• What needs to be done: Provide an exact copy of the lines from the beginning of the records through the line that includes "def fitsIdx (n : Nat) : Bool := n ≤ 65535", and of no others.

• Available data:
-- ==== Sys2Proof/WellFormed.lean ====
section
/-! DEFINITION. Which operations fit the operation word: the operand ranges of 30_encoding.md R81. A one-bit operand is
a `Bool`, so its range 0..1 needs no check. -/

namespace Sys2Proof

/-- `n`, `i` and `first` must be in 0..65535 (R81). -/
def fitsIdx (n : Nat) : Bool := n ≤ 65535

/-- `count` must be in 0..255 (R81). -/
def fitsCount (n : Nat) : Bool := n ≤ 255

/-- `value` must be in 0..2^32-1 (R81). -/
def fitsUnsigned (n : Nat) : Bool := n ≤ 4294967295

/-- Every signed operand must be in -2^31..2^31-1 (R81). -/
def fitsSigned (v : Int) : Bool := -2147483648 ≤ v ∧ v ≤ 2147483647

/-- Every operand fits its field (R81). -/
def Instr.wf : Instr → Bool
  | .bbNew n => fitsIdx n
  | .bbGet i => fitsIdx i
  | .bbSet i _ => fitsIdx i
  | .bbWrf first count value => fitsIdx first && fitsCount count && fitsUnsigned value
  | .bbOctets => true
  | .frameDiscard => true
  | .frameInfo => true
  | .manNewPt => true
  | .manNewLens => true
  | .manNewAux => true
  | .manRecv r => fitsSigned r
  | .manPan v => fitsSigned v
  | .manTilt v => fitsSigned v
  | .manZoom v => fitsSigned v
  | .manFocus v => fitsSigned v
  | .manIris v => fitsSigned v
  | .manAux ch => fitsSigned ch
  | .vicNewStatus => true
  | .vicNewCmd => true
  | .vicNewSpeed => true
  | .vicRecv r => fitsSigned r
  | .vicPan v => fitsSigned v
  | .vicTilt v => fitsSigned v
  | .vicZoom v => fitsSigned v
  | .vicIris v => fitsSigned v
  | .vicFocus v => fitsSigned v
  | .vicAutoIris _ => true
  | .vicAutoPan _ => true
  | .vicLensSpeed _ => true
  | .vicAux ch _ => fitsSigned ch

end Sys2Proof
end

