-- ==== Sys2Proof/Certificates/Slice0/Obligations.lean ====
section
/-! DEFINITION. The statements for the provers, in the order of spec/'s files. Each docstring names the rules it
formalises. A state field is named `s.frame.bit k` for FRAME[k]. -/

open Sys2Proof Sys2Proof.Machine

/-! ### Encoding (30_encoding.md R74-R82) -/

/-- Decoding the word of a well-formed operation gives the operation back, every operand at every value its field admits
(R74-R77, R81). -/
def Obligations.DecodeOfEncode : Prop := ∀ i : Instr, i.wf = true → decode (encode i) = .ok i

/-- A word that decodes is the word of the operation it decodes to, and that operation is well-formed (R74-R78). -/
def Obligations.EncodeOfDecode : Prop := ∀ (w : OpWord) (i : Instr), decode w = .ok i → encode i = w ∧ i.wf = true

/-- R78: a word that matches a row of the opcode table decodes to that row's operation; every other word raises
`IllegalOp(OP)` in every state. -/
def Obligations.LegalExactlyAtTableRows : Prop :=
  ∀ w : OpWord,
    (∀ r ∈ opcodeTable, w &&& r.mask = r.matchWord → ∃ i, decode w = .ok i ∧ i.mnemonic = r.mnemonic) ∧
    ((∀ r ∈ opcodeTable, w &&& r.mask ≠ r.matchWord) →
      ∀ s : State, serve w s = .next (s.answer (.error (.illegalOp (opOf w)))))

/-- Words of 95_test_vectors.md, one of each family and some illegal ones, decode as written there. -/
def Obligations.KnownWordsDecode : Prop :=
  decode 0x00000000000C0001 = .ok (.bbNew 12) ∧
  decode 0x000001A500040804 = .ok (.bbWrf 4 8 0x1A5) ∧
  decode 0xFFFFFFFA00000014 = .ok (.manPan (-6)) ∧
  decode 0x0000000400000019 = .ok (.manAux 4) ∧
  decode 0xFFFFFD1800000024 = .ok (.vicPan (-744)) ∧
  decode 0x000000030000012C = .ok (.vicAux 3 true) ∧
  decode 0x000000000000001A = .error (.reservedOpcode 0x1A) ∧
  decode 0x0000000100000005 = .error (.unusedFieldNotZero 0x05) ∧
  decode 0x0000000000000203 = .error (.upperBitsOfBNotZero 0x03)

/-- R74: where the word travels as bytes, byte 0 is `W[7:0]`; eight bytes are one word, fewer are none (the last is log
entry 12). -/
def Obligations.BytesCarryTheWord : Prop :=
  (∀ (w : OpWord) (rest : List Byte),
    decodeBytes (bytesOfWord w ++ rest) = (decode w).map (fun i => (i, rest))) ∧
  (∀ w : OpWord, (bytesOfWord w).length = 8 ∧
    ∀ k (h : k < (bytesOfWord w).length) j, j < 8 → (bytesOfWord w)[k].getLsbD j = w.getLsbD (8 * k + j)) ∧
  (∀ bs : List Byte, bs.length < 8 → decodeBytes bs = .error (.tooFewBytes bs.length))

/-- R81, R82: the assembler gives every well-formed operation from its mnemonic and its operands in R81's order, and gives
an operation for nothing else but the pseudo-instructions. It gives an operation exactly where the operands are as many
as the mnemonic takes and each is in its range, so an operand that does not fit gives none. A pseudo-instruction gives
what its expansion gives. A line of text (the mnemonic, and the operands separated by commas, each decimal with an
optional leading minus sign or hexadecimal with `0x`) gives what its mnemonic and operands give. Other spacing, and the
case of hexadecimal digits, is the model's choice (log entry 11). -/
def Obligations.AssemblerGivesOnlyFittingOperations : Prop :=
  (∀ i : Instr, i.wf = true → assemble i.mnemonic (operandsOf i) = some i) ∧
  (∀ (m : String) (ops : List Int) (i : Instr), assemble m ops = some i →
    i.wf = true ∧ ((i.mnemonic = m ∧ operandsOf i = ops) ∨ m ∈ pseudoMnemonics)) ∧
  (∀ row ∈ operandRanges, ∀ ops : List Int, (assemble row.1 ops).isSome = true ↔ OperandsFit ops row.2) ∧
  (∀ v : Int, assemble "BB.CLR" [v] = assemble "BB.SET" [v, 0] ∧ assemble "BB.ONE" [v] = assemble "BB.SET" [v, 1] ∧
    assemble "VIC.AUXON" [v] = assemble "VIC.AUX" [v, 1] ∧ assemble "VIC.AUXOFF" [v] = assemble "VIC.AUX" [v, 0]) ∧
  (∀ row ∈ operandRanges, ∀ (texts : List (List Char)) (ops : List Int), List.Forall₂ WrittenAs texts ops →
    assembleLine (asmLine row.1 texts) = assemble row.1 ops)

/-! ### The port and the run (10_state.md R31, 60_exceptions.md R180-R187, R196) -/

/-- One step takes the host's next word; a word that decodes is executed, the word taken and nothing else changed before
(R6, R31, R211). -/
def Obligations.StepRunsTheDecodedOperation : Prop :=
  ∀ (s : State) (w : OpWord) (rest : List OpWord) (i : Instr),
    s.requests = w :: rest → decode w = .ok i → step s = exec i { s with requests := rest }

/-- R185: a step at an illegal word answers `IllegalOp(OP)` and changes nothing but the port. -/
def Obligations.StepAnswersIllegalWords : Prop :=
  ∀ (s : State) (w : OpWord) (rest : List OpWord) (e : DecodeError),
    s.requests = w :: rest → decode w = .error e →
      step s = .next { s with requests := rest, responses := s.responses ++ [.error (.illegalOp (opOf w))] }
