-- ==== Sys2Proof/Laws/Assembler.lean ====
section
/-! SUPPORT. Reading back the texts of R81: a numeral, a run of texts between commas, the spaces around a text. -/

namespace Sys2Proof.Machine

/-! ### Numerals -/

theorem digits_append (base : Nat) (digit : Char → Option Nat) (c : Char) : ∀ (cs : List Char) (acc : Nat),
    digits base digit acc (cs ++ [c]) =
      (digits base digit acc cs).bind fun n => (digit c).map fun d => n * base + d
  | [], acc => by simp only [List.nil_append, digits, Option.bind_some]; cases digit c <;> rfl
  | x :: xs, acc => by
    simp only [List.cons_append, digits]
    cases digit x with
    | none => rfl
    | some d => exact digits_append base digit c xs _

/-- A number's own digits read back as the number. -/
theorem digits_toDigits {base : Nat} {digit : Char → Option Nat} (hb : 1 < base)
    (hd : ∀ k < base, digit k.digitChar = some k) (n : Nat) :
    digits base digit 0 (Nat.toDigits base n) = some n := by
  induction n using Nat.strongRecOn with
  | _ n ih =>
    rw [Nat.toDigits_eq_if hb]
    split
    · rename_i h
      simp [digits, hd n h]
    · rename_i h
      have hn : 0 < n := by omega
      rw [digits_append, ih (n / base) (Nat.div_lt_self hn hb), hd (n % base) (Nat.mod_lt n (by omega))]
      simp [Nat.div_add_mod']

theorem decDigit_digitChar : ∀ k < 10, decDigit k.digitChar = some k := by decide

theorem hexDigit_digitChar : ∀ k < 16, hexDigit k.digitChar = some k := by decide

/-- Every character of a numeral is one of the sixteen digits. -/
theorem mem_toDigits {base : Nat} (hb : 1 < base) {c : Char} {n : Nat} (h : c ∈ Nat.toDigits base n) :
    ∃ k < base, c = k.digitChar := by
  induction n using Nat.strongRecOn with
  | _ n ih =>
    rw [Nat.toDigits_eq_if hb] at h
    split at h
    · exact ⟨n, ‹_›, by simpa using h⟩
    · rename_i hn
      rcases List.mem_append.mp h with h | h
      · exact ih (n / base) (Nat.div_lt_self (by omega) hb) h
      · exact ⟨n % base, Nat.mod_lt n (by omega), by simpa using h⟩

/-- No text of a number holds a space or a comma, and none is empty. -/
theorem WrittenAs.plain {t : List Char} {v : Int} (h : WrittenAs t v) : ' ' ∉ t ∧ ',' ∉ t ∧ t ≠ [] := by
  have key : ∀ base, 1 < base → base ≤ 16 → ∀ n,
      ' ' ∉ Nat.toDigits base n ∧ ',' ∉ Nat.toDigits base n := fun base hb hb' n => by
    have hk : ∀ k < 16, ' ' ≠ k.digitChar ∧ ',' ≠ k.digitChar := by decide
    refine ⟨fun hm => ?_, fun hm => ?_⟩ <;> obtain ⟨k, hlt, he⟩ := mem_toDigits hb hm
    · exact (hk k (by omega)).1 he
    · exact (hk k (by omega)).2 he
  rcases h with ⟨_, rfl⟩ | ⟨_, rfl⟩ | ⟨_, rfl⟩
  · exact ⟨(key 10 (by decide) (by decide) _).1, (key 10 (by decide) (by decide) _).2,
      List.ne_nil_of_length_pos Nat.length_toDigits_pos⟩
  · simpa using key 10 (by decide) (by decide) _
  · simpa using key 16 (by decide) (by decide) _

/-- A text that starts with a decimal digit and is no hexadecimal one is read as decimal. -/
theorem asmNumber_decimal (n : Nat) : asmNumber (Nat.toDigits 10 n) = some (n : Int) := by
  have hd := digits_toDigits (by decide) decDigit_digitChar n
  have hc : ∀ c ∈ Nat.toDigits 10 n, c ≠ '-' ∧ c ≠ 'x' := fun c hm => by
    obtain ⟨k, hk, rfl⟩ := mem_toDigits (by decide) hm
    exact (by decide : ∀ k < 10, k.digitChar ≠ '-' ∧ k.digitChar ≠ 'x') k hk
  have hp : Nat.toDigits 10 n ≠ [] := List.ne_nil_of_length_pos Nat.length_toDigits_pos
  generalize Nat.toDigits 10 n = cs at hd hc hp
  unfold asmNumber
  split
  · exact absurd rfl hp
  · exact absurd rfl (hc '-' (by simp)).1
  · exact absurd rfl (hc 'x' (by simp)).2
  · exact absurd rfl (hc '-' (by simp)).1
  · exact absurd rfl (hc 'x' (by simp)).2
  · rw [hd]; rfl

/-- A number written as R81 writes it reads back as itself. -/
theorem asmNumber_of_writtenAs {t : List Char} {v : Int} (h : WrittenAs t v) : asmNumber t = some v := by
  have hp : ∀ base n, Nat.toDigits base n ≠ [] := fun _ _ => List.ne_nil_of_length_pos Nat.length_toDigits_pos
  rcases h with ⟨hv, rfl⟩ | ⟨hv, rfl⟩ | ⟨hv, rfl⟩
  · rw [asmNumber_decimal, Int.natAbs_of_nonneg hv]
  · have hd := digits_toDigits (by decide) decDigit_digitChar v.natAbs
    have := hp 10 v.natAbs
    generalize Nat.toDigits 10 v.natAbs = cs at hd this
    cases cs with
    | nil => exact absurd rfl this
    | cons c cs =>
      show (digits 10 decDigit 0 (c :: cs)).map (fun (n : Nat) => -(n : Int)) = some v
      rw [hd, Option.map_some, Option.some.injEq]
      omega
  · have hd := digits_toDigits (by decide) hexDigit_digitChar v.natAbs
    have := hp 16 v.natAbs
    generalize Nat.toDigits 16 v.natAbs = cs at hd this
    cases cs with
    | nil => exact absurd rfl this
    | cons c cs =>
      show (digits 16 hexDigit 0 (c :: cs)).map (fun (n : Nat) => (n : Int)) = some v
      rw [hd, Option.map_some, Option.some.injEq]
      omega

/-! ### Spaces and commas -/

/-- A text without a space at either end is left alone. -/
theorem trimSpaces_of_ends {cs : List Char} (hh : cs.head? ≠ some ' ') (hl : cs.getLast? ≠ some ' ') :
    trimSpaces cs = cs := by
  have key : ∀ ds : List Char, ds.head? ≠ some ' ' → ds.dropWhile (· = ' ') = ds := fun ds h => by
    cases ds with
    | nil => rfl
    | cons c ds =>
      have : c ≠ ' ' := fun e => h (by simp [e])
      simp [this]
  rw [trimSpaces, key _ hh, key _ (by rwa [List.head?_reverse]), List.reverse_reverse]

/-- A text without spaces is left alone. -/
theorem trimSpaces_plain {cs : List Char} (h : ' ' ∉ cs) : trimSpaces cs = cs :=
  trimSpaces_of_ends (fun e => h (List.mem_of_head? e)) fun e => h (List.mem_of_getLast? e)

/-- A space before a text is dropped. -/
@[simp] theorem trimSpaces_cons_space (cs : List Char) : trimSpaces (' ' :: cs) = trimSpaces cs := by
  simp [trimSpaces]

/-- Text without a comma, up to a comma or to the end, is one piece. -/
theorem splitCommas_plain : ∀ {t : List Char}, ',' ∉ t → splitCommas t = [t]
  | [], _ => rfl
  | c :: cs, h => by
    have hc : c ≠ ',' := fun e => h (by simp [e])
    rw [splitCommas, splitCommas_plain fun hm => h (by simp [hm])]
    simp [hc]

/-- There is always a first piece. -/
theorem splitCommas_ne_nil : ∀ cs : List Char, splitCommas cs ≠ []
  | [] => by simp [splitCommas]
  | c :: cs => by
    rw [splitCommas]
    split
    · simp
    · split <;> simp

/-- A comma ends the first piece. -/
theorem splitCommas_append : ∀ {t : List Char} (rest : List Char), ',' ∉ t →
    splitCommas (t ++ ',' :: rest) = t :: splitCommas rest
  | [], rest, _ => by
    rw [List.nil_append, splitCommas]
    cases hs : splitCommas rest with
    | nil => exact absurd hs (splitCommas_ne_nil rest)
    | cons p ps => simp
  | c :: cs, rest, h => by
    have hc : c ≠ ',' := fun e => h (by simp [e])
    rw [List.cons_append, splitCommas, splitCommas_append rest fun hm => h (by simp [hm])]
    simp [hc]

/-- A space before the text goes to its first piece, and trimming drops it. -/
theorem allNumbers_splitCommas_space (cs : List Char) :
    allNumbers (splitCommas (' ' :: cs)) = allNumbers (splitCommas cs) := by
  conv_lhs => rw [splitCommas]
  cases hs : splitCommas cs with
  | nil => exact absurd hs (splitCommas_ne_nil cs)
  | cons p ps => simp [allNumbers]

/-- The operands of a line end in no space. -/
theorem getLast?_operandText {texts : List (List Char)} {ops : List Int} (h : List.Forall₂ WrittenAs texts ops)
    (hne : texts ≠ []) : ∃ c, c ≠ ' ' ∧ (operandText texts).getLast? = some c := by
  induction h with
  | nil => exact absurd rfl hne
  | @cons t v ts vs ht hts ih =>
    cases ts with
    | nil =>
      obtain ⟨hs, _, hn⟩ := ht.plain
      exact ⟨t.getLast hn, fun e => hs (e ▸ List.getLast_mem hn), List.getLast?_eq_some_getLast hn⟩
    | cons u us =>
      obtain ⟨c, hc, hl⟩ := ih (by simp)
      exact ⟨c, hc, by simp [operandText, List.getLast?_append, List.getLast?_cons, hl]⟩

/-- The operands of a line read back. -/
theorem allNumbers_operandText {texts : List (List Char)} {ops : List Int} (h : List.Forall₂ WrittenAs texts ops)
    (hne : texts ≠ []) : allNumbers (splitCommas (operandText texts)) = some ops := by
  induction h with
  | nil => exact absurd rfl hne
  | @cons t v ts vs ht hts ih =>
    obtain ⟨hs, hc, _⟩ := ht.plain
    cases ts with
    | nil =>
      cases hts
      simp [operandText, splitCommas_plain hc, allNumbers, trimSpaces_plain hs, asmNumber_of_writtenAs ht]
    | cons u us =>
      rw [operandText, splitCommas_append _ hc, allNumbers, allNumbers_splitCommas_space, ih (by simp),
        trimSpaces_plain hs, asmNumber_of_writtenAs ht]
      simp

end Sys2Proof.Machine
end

• Exercise result:
-- ==== Sys2Proof/WellFormed.lean ====
section
/-! DEFINITION. Which operations fit the operation word: the operand ranges of 30_encoding.md R81. A one-bit operand is
a `Bool`, so its range 0..1 needs no check. -/

namespace Sys2Proof

/-- `n`, `i` and `first` must be in 0..65535 (R81). -/
def fitsIdx (n : Nat) : Bool := n ≤ 65535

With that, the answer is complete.